‘Last Drags at Blaney’: The end of an era

Jim McLaurin

The rapid-fire delivery of the pitchmen was always the same. Crackling along with the static, snatches of phrases would filter through the raido.

“Sunnnday!” they’d exclaim. Or, “Saturday-night-at-the-Blaney-Drag-Strip,” they’d say in a gravelly, non-stop delivery, “The world’s fastest quarter-mile racers go head to head thiss Saturday night at the Blaney Drag Strip! Sox and Martin, Dyno Don Nicholson, ‘Biig Daddy’ Don Garlits, ‘Tee-Vee’ Thommy Ivo …”

The names that rattle off the radio over the years now sound like a Who’s Who of drag racing.

“I guess about everybody who was anybody in drag racing has raced there at one time or another,” Sandra Smith was saying. “Garlits, Hubert Platt, Shirley Muldowney, back before anybody even knew who she was. It was really a roll call of national champions.”

And now, after 23 years at Blaney, the roll call will be heard no more.

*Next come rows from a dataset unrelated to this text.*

-- ==== Sys2Proof/Machine/Radio.lean ====
section
/-! DEFINITION. Radio control (R174 to R191): synthesisers, slot patterns and guard times, strobe edges, coexistence, RFFE,
and the aerial mismatch and tuner search. -/
namespace Sys2Proof.Machine
open Sys2Proof

/-! ## Synthesisers (R174, R175) -/

/-- Begin a calibration of both synthesisers (R175): neither is ready until it ends. Cause as event 0x0521 numbers it. -/
def State.startSynthCal (s : State) (cause : Nat) (hdrs : List Hdr) : State :=
  let s := { s with rct := { s.rct with synth := some ⟨cause, s.now, hdrs⟩, driftSince := none } }
  let s := (s.put Reg.CLK_SYN_STAT_CAL_BUSY 1).put Reg.CLK_SYN_STAT_SYNTH_OK 0
  (s.put Reg.CLK_SYN_STAT_TX_LOCK 0).put Reg.CLK_SYN_STAT_RX_LOCK 0

/-- SYN_RECAL (R175, R191). -/
def execSynRecal (h : Hdr) (s : State) : Host.Outcome State Fault Refusal :=
  .next (s.acceptTimed h 0x55 .synRecal none true)

/-- The effect of `SYN_RECAL` at its effective tick: NOT_READY without a reference; it joins a calibration that runs. -/
def State.applySynRecal (s : State) (h : Hdr) : State :=
  if !s.on Reg.DEV_BOOT_STAT_REF_OK then s.complete h 0x55 St.notReady
  else match s.rct.synth with
    | some c => { s with rct := { s.rct with synth := some { c with hdrs := c.hdrs ++ [h] } } }
    | none => s.startSynthCal 0 [h]

/-- A synthesiser loses lock (R174, R175): `SYNTH_OK` falls, and recalibration starts where the reference is good. -/
def State.synthLost (s : State) (which : Nat) : State :=
  let s := s.when (which ≠ 1) fun s => s.put Reg.CLK_SYN_STAT_TX_LOCK 0
  let s := s.when (which ≠ 0) fun s => s.put Reg.CLK_SYN_STAT_RX_LOCK 0
  let s := (s.put Reg.CLK_SYN_STAT_SYNTH_OK 0).setF Reg.CLK_SYN_STAT_LOST
  let s := { s with rx := { s.rx with grid := none } }
  let s := s.put Reg.TIM_SYNC_STAT_SYNCED 0
  let s := s.event 0x0002 0x0521 [0, which, 0, 0, 2]
  if s.on Reg.DEV_BOOT_STAT_REF_OK && s.rct.synth.isNone then s.startSynthCal 2 [] else s

/-- SYNTH_LOCK_LOST (R174, R175): 0 transmit, 1 receive, 2 both. -/
def execSynthLockLost (which : Nat) (s : State) : Host.Outcome State Fault Refusal := .next (s.synthLost which)

/-- SYNTH_CALIBRATION_DONE (R175): both synthesisers are locked and calibrated; the commands that waited complete; the device
synchronises its decimators once at the next reference edge (R106). At boot this is step 10, after which the boot tile calibrates
(R433). -/
def execSynthCalibrationDone (calUs : Nat) (s : State) : Host.Outcome State Fault Refusal :=
  .next (match s.rct.synth with
    | none => s
    | some c =>
      let s := { s with rct := { s.rct with synth := none, calTemp := s.junction } }
      let s := ((s.put Reg.CLK_SYN_STAT_CAL_BUSY 0).put Reg.CLK_SYN_STAT_TX_LOCK 1).put Reg.CLK_SYN_STAT_RX_LOCK 1
      let s := s.setF Reg.CLK_SYN_STAT_SYNTH_OK
      let s := s.put Reg.CLK_SYN_STAT_RECALS (s.get Reg.CLK_SYN_STAT_RECALS + 1)
      let own : PendingSync := ⟨refEdgeAfter s.now, 2, none, false⟩
      let s := { s with rx := { s.rx with grid := none, syncs := s.rx.syncs ++ [own] } }
      let s := s.put Reg.TIM_SYNC_STAT_SYNCED 0
      let kind := if c.cause = 0 || c.cause = 1 then 2 else 1
      let s := s.event 0x0002 0x0521 ([kind, 2] ++ bytesLE 2 (min calUs 65535) ++ [c.cause])
      let s := s.each c.hdrs fun s h => s.complete h 0x55 St.done
      if s.boot.step = 9 then
        let s := (s.put Reg.DEV_TICK_STAT_MIN_MARGIN 0xFFFF).milestone 10 0xFF
        { s with boot := { s.boot with cal := some ⟨s.boot.bootTile, s.now, false⟩ } }
      else s)

/-! ## Slot patterns (R181 to R183) -/

/-- The code of a pattern at tick `t` from the first tick of an even frame: 0 F, 1 D, 2 U. -/
def Pattern.codeAt (p : Pattern) (tps t : Nat) : Nat := nth p.codes (t % (p.period * tps))

/-- A pattern: F in every tick until one is loaded (R181). -/
def State.pattern (s : State) (p : Nat) : Pattern := s.rct.patterns.getD p ⟨1, []⟩

/-- The pattern a tile follows. -/
def State.boundPattern (s : State) (n : Nat) : Nat := s.rct.bound.getD n 0

/-- Ticks since the first tick of the last even frame. -/
def evenTick (tpf : Nat) (abs : Int) : Nat := (abs % (2 * tpf : Int)).toNat

/-- The code of a tile's pattern at a tick number over all frames. -/
def State.codeOf (s : State) (n : Nat) (abs : Int) : Nat :=
  (s.pattern (s.boundPattern n)).codeAt s.tps (evenTick s.tpf abs)

/-- Length in ns of tick k of a frame. -/
def State.tickLen (s : State) (k : Nat) : Nat :=
  (if k + 1 = s.tpf then 10 ^ 7 else tickOffNs s.arch.mu s.arch.ecp (k + 1)) - tickOffNs s.arch.mu s.arch.ecp k

/-- The word of `RCT_TILE_n_TIMING` in force. -/
def State.timingWord (s : State) (n : Nat) : Nat := s.rct.timing.getD n 0x82143214

/-- T_SW, T_PA, T_PAOFF and `UD_GAP` of a timing word, in ns. -/
def timeSw (w : Nat) : Nat := bits w 0 8 * 10
def timePa (w : Nat) : Nat := bits w 8 8 * 10
def timePaOff (w : Nat) : Nat := bits w 16 8 * 10
def timeUdGap (w : Nat) : Nat := bits w 24 8 * 100

/-- One tick of the guard check of R183: the last active code, the guard time since, and whether every change so far has
enough of it. -/
def guardStep (w : Nat) (a : Nat × Nat × Bool) (code len : Nat) : Nat × Nat × Bool :=
  let (last, gap, ok) := a
  if code = 1 then (1, 0, ok && (last != 2 || decide (gap + timeUdGap w ≥ timePa w + timeSw w)))
  else if code = 2 then (2, 0, ok && (last != 1 || decide (gap ≥ timePaOff w + 2 * timeSw w)))
  else (last, gap + len, ok)

/-- Whether a pattern has its guard times under a timing word (R183), over two turns of its 20 ms. -/
def State.guardsOk (s : State) (p : Pattern) (w : Nat) : Bool :=
  ((List.range (4 * s.tpf)).foldl
    (fun a t => guardStep w a (p.codeAt s.tps (t % (2 * s.tpf))) (s.tickLen (t % s.tpf))) (0, 0, true)).2.2

/-- D time in ns of one frame of a pattern's 20 ms. -/
def State.patternDuty (s : State) (p : Pattern) (odd : Nat) : Nat :=
  sumL ((List.range s.tpf).map fun t => if p.codeAt s.tps (odd * s.tpf + t) = 1 then s.tickLen t else 0)
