-- ==== Sys2Proof/Machine/Culvert.lean ====
section
/-! DEFINITION. The Culvert lanes and links: blind bring-up, alignment, identity, masks, sleep and wake, frames, panel sync, eye
scan (R266 to R285, R290, R291). Lane n is C0 to C11, of link n / 6 (0 PREV, 1 NEXT); masks number the lanes of a link 0 to 5. -/
namespace Sys2Proof.Machine
open Sys2Proof

/-- A Culvert lane before it starts. -/
def CulLane.initial : CulLane := ⟨0, none, false, none, none, false, none, false, [], []⟩

/-- The kept state of a lane and of a link. -/
def State.culLane (s : State) (n : Nat) : CulLane := s.cul.lanes.getD n CulLane.initial
def State.culLink (s : State) (k : Nat) : CulLink := s.cul.links.getD k CulLink.initial

/-- Change the kept state of a lane or of a link. -/
def State.modCulLane (s : State) (n : Nat) (f : CulLane → CulLane) : State :=
  { s with cul := { s.cul with lanes := s.cul.lanes.set n (f (s.culLane n)) } }
def State.modCulLink (s : State) (k : Nat) (f : CulLink → CulLink) : State :=
  { s with cul := { s.cul with links := s.cul.links.set k (f (s.culLink k)) } }

/-- The receive state a lane shows: 0 OFF, 1 HUNT, 2 LOCK, 3 aligned. -/
def State.culRx (s : State) (n : Nat) : Nat := s.get (Reg.CUL_LANE_STAT_RX n)

/-- Whether a lane is in use: its link enabled, a panel of more than one, no POLDER, DORMANT, trip, or lane rail out of tolerance
(R266, R267, R274). -/
def State.culMay (s : State) (n : Nat) : Bool :=
  s.get Reg.CUL_CFG_MEMBERS_M1 != 0 && s.on (if n < 6 then Reg.CUL_CFG_EN_PREV else Reg.CUL_CFG_EN_NEXT) &&
    decide (n % 6 < s.get Reg.CUL_CFG_LANES) && !bit s.boot.railsOut 2 && s.on Reg.DEV_BOOT_STAT_IMAGES_OK && !s.trip &&
    !s.tx.quiet && decide (s.get Reg.PWR_STAT_STATE < 2)

/-- The lanes of a link by index. -/
def culLanesOf (k : Nat) : List Nat := (List.range 6).map fun i => 6 * k + i

/-- Whether a lane's transmitter is awake. -/
def State.culAwake (s : State) (n : Nat) : Bool := bit (s.get (Reg.CUL_LINK_STAT_TX_AWAKE (n / 6))) (n % 6)

/-- Switch a lane's transmitter. -/
def State.setAwake (s : State) (n : Nat) (b : Bool) : State :=
  s.put (Reg.CUL_LINK_STAT_TX_AWAKE (n / 6)) (putBit (s.get (Reg.CUL_LINK_STAT_TX_AWAKE (n / 6))) (n % 6) b)

/-- The receive masks of a link (R278), numbered by the received `LANE` once an ALIGN block has named it. -/
def State.culMask (s : State) (k least : Nat) : Nat :=
  maskOf (((culLanesOf k).filter fun n => decide (least ≤ s.culRx n)).map fun n =>
    if (s.culLane n).aligns = 0 then n % 6 else s.get (Reg.CUL_LANE_STAT_RX_LANE n))

/-- Report the masks to the partner (R276, R278). -/
def State.culReport (s : State) (k : Nat) : State := s.culSend k 0 (.mgmt (s.culMask k 2) (s.culMask k 3))

/-! ## Links -/

/-- State of a Culvert link: 0 DOWN, 1 HUNT, 2 UP, 3 MISMATCH. -/
def State.culState (s : State) (k : Nat) : Nat := s.get (Reg.CUL_LINK_STAT_STATE k)

/-- The state a link has (R273, R274, R311). -/
def State.culStateOf (s : State) (k : Nat) : Nat :=
  let l := s.culLink k
  let tx := s.get (Reg.CUL_LINK_STAT_TX_ACTIVE k)
  let rx := s.get (Reg.CUL_LINK_STAT_RX_ACTIVE k)
  if !(culLanesOf k).any s.culMay then 0
  else if s.culMask k 3 = 0 then 1
  else if !l.idOk then 3
  else if tx &&& l.peerAligned ≠ 0 ∧ rx &&& s.culMask k 3 ≠ 0 then 2 else 1

/-- Show a link's state (R274, R291); entering MISMATCH makes its record due at once, the link joins while it is UP (R309, R311), and a
device whose host path is TUNNEL becomes ready through the lead (R435). -/
def State.refreshLink (s : State) (k : Nat) : State :=
  let old := s.culState k
  let new := s.culStateOf k
  if old = new then s
  else
    let s := s.put (Reg.CUL_LINK_STAT_STATE k) new
    let s := s.event 0x0034 0x0802 ([k, old, new] ++ bytesLE 2 (s.culLink k).peerId)
    let s := s.when (new == 3) fun s => s.modCulLink k fun l => { l with mismatchAt := s.now }
    let s := s.when (new == 2 && s.boot.tunnel && s.on Reg.DEV_BOOT_STAT_IMAGES_OK) fun s => s.setF Reg.HRG_STAT_READY
    s.joinPort (2 + k) (new == 2) (s.culLink k).peerId

/-- The mask a transmitter uses: lanes awake, not going to sleep, not failed, that the partner reports aligned (R275, R276,
R282). -/
def State.wantMask (s : State) (k : Nat) : Nat :=
  maskOf ((List.range 6).filter fun i =>
    let l := s.culLane (6 * k + i)
    s.culAwake (6 * k + i) && l.sleeping.isNone && !l.failed && bit (s.culLink k).peerAligned i)

/-- Ask for a transmit mask at the next announcement, with the cause its record names (R275, R291). -/
def State.setWant (s : State) (k cause : Nat) : State :=
  let w := s.wantMask k
  if w = (s.culLink k).want then s else s.modCulLink k fun l => { l with want := w, cause := cause }

/-! ## Starting and stopping lanes -/

/-- Move a lane's receiver to a state, with the record of a cause (R271, R291). -/
def State.setCulRx (s : State) (n new cause : Nat) : State :=
  let old := s.culRx n
  if old = new then s
  else
    let s := (s.put (Reg.CUL_LANE_STAT_RX n) new).modCulLane n fun l => { l with aligns := 0, alignedSince := none }
    s.event 0x0034 0x0801 [n, old, new, cause]

/-- Start a lane blind (R270): its transmitter sends, its receiver hunts. -/
def State.culStartLane (s : State) (n : Nat) : State :=
  let s := (s.modCulLane n fun _ => CulLane.initial).setAwake n true
  (s.put (Reg.CUL_LANE_STAT_RX n) 1).put (Reg.CUL_LANE_STAT_RX_INV n) 0

/-- Power a lane down. -/
def State.culStopLane (s : State) (n : Nat) : State :=
  let s := (s.modCulLane n fun _ => CulLane.initial).setAwake n false
  let s := (s.put (Reg.CUL_LANE_STAT_RX n) 0).put (Reg.CUL_LANE_STAT_TX_ASLEEP n) 0
  s.put (Reg.CUL_LANE_STAT_RX_ASLEEP n) 0

/-- Whether a lane is running, asleep or not. -/
def State.culRuns (s : State) (n : Nat) : Bool := s.culAwake n || s.on (Reg.CUL_LANE_STAT_TX_ASLEEP n)

/-- Bring every lane and link to what enables, panel size and power now ask for (R266, R270, R274). -/
def State.culRefresh (s : State) : State :=
  let s := s.each (List.range 12) fun s n =>
    if s.culMay n then (if s.culRuns n then s else s.culStartLane n)
    else if s.culRuns n || s.culRx n != 0 then s.culStopLane n else s
  s.each [0, 1] fun s k =>
    let s :=
      if (culLanesOf k).any s.culMay then s
      else
        let s := (s.put (Reg.CUL_LINK_STAT_TX_ACTIVE k) 0).put (Reg.CUL_LINK_STAT_RX_ACTIVE k) 0
        s.modCulLink k fun l => { CulLink.initial with period := l.period, peerId := l.peerId }
    (s.setWant k 2).refreshLink k

/-! ## Header lock and signal (R271) -/

/-- HEADER_LOCK (R271): 96 consecutive valid headers. -/
def execHeaderLock (lane : Nat) (s : State) : Host.Outcome State Fault Refusal :=
  .next (if s.culRx lane ≠ 1 then s else ((s.setCulRx lane 2 0).culReport (lane / 6)).refreshLink (lane / 6))

/-- LOCK_LOSS (R271, R276): 24 invalid headers within 256 blocks; the partner hears of it at once. -/
def execLockLoss (lane : Nat) (s : State) : Host.Outcome State Fault Refusal :=
  .next (if s.culRx lane < 2 then s
    else
      let s := (s.add64 (Reg.CUL_LANE_CNT lane 0) 24).add64 (Reg.CUL_LANE_CNT lane 1) 1
      ((s.setCulRx lane 1 1).culReport (lane / 6)).refreshLink (lane / 6))

/-- CULVERT_SIGNAL_LOSS (R271): no signal for 1 µs. -/
def execCulvertSignalLoss (lane : Nat) (s : State) : Host.Outcome State Fault Refusal :=
  .next (if s.culRx lane = 0 then s
    else
      let s := s.when (s.culRx lane ≥ 2) fun s => s.add64 (Reg.CUL_LANE_CNT lane 1) 1
      ((s.setCulRx lane 0 0).culReport (lane / 6)).refreshLink (lane / 6))
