-- ==== Sys2Proof/Machine/Seawall.lean ====
section
/-! DEFINITION. Seawall's operations (R394 to R417): one at a time, certificates and mute orders first; each is carried out when it
ends. -/
namespace Sys2Proof.Machine
open Sys2Proof

/-! ## Submitting (R412, R414, R415) -/

/-- Whether `ID_DONE` is burned and the scalar is good (R396), the key ports aside. -/
def State.hasIdentity (s : State) : Bool := s.life 7 && decide (0 < s.idPriv ∧ s.idPriv < p521Order)

/-- Whether the flash may be written now (R461). -/
def State.flashOpen (s : State) : Bool := s.on Reg.THM_WINDOW_FLASH_OPEN

/-- SEA_IDENTITY (R404, R415). -/
def execSeaIdentity (h : Hdr) (addr : Nat) (s : State) : Host.Outcome State Fault Refusal :=
  .next (s.acceptNow h 0xB0 (firstFail [(addr % 64 == 0, St.misaligned), (s.hasIdentity, St.notReady)]) fun s =>
    s.seaSubmit (.cmd h (.seaIdentity addr)))

/-- SEA_ATTEST (R406, R415). -/
def execSeaAttest (h : Hdr) (nonce addr : Nat) (s : State) : Host.Outcome State Fault Refusal :=
  .next (s.acceptNow h 0xB1
    (firstFail [(decide (nonce % 8 = 0 ∧ addr % 64 = 0), St.misaligned), (s.idKeyOk && !s.sea.entropyBad, St.notReady)]) fun s =>
    s.seaSubmit (.cmd h (.seaAttest nonce addr)))

/-- SEA_SET_ID (R405, R415). -/
def execSeaSetId (h : Hdr) (id : Nat) (s : State) : Host.Outcome State Fault Refusal :=
  .next (s.acceptNow h 0xB2
    (firstFail [(decide (id ≤ 16383), St.range), (s.radioQuiet && s.idKeyOk && !s.sea.entropyBad, St.notReady),
      (s.flashOpen, St.tempForbidden)]) fun s =>
    s.seaSubmit (.cmd h (.seaSetId id)))

/-- SEA_COMMIT (R403, R415). -/
def execSeaCommit (h : Hdr) (cls version : Nat) (s : State) : Host.Outcome State Fault Refusal :=
  .next (s.acceptNow h 0xB3 (rangeUnless [decide (cls ≤ 6 ∧ version ≤ 256)]) fun s =>
    s.seaSubmit (.cmd h (.seaCommit cls version)))

/-- SEA_ENROL (R408, R415). -/
def execSeaEnrol (h : Hdr) (slot addr : Nat) (s : State) : Host.Outcome State Fault Refusal :=
  .next (s.acceptNow h 0xB4 (firstFail [(decide (slot ≤ 1), St.range), (addr % 8 == 0, St.misaligned)]) fun s =>
    s.seaSubmit (.cmd h (.seaEnrol slot addr)))

/-- SEA_CAK (R409, R415). -/
def execSeaCak (h : Hdr) (addr : Nat) (s : State) : Host.Outcome State Fault Refusal :=
  .next (s.acceptNow h 0xB5
    (firstFail [(addr % 8 == 0, St.misaligned), (s.idKeyOk && s.custSlot != 0, St.notReady),
      (s.flashOpen, St.tempForbidden)]) fun s =>
    s.seaSubmit (.cmd h (.seaCak addr)))

/-- SEA_RETIRE (R415). -/
def execSeaRetire (h : Hdr) (uid : Nat) (s : State) : Host.Outcome State Fault Refusal :=
  .next (s.acceptNow h 0xB6 (rangeUnless [uid == natLE s.uid]) fun s => s.seaSubmit (.cmd h (.seaRetire uid)))

/-- ENTROPY_FAILURE (R397). -/
def execEntropyFailure (s : State) : Host.Outcome State Fault Refusal :=
  .next (if s.sea.entropyBad then s
    else ({ s with sea := { s.sea with entropyBad := true } }.setF Reg.SEA_STAT_TRNG_FAIL).event 0x0004 0x0D05 [0])

/-- ENTROPY_RECOVERED (R397): 16 consecutive health tests have passed. -/
def execEntropyRecovered (s : State) : Host.Outcome State Fault Refusal :=
  .next (if s.sea.entropyBad then { s with sea := { s.sea with entropyBad := false } }.event 0x0004 0x0D05 [1] else s)

/-! ## Burning (R402, R414) -/

/-- The bits of words from word k on that are not yet burned, as word and bit, in order. -/
def bitsToBurn (old : Nat → Nat) (k : Nat) (l : List Nat) : List (Nat × Nat) :=
  l.zipIdx.flatMap fun e => ((maskList e.1 32).filter fun b => !bit (old (k + e.2)) b).map fun b => (k + e.2, b)

/-- The lowest unburned bits of a class (R402). -/
def State.arbBits (s : State) (c n : Nat) : List (Nat × Nat) :=
  (((List.range 256).filter fun b => !bit (s.seaFuse (arbWord c + b / 32)) (b % 32)).take n).map fun b =>
    (arbWord c + b / 32, b % 32)

/-- How far a burn gets (R414): all of it, or the bits up to where it stopped with the status of the stop. -/
def State.burnReach (s : State) (l : List (Nat × Nat)) (stopped : Option Nat) : List (Nat × Nat) × Option Nat :=
  match stopped with
  | none => (l, none)
  | some k => if l.length ≤ k then (l, none) else (l.take k, some (if s.fuseWindow then St.internal else St.tempForbidden))

/-- Burn bits of the Seawall bank, with the fuse-burn record (R416) where there is anything to burn. -/
def State.burnSea (s : State) (field : Nat) (l : List (Nat × Nat)) (stopped : Option Nat) : State × Option Nat :=
  let r := s.burnReach l stopped
  let s := s.each r.1 fun s e => s.burn e.1 (2 ^ e.2)
  (s.when (!l.isEmpty) fun s => s.event 0x0004 0x0D02 ([field, r.2.getD St.done] ++ bytesLE 2 r.1.length), r.2)

/-- Raise the anti-rollback count of a class to a version (R402), with its record. -/
def State.raiseCount (s : State) (c v : Nat) (stopped : Option Nat) : State × Option Nat :=
  let old := s.arbCount c
  let r := s.burnSea 0 (s.arbBits c (v - old)) stopped
  (r.1.when (decide (old < r.1.arbCount c)) fun s => s.event 0x0004 0x0D03 ([c, 0] ++ bytesLE 2 old ++ bytesLE 2 (s.arbCount c)),
    r.2)

/-! ## Levee certificates (R170 to R172) -/

/-- The form of a certificate (R170, R171). -/
def certForm (c : List Nat) : Bool :=
  let f := fun (at_ n : Nat) => fieldLE c at_ n
  decide (f 0 4 = 0x4C564331 ∧ f 4 2 = 1 ∧ f 6 2 = 448 ∧ nth c 11 = 0 ∧ f 42 2 = 0 ∧ f 8 2 ≤ 256) &&
    decide (nth c 10 ≤ 1) && (nth c 10 == 1 || allZero (slice c 16 16)) && allZero (slice c 309 7) &&
    decide (1 ≤ f 40 2 ∧ f 40 2 ≤ 1000 ∧ f 44 4 < 2 ^ 25) &&
    (List.range 16).all fun i =>
      let a := f (48 + 8 * i) 4
      let b := f (52 + 8 * i) 4
      (a == 0 && b == 0) || decide (400000 ≤ a ∧ a < b ∧ b ≤ 24000000)

/-- `REG_KEY_HASH` of the Levee fuse bank, 64 bytes. -/
def State.regKeyHash (s : State) : List Nat := (List.range 16).flatMap fun i => bytesLE 4 (s.leveeFuse (36 + i))

/-- The key of a certificate. -/
def certKey (c : List Nat) : List Nat := slice c 176 133

/-- The status of a certificate (R171), in the order of its table. -/
def State.certStatus (s : State) (c : List Nat) : Nat :=
  let v := fieldLE c 8 2
  let prog := s.leveeProgrammed
  (firstFail [(s.fuseWindow, St.tempForbidden), (certForm c, St.range),
    (fieldLE c 12 4 == 0x00006408 && (nth c 10 == 0 || slice c 16 16 == s.uid), St.authFail),
    (!prog || Config.sha512 (certKey c) == s.regKeyHash, St.authFail),
    (Config.ecdsaOk (Config.sha512 (certKey c)) (Config.sha512 (c.take 316)) (slice c 316 132), St.authFail),
    (if v = 0 then !prog else decide (s.arbCount 7 ≤ v), St.rollback)]).getD St.done

/-- The fuse words a base certificate burns (R160, R172): words 0 to 62 with `PROGRAMMED`, and `CHECK`. -/
def baseWords (c : List Nat) : List Nat :=
  let w := certWords c
  let w := w.set 2 (nth w 2 + 2 ^ 31)
  let w := w ++ wordsOf (Config.sha512 (certKey c)) ++ List.replicate 11 0
  w ++ [crc32 (w.flatMap (bytesLE 4))]

/-- Limits accepted wait for the next frame boundary (R172). -/
def State.acceptLimits (s : State) (h : Hdr) (c : List Nat) (slot : Nat) : State :=
  let v := fieldLE c 8 2
  let s := { s with levee := { s.levee with slotInForce := some slot, pending := some ⟨certWords c, v⟩ } }
  let s := s.setF Reg.LVE_STAT_PENDING
  let s := if s.sea.muteCounter.isNone then
      { s with sea := { s.sea with muteCounter := some 0 }, boot := { s.boot with muteFlash := some 0 } } else s
  let s := s.event 0x0038 0x0504 ([0] ++ bytesLE 2 v ++ [St.done] ++ bytesLE 2 h.tag)
  s.complete h 0x50 St.done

When the big-engined Pro Stockers line up and the hundred or so bracket racers square off for this Saturday’s eliminations, it will be the end of an era. After Saturday Night, Blaney Drag Strip will close it gates for good.

Land is for houses, not dragstrips

Mrs. Smith and her husband Ed Smith, owned the property off U. S. 1 near Elgin that houses the present strip. For the first 13 years of its existence, the couple ran the day-to-day activities of one of the Southeast’s most popular drag racing facilities.

They leased the strip to Columbian Johnny Dowey when the daily operation began to cut too heavily into the time allotted for their other businesses, and Dowey has operated it successfully ever since.

It’s just that, like many other land parcels that were leased for other purposes 10 years ago, the property has become more valuable as real estate.

“My ten-year lease runs out this year,” Dowey said yesterday, “and they decided a couple of years ago that the land had more value to them cut up into lots than the amount I could afford to pay for the lease.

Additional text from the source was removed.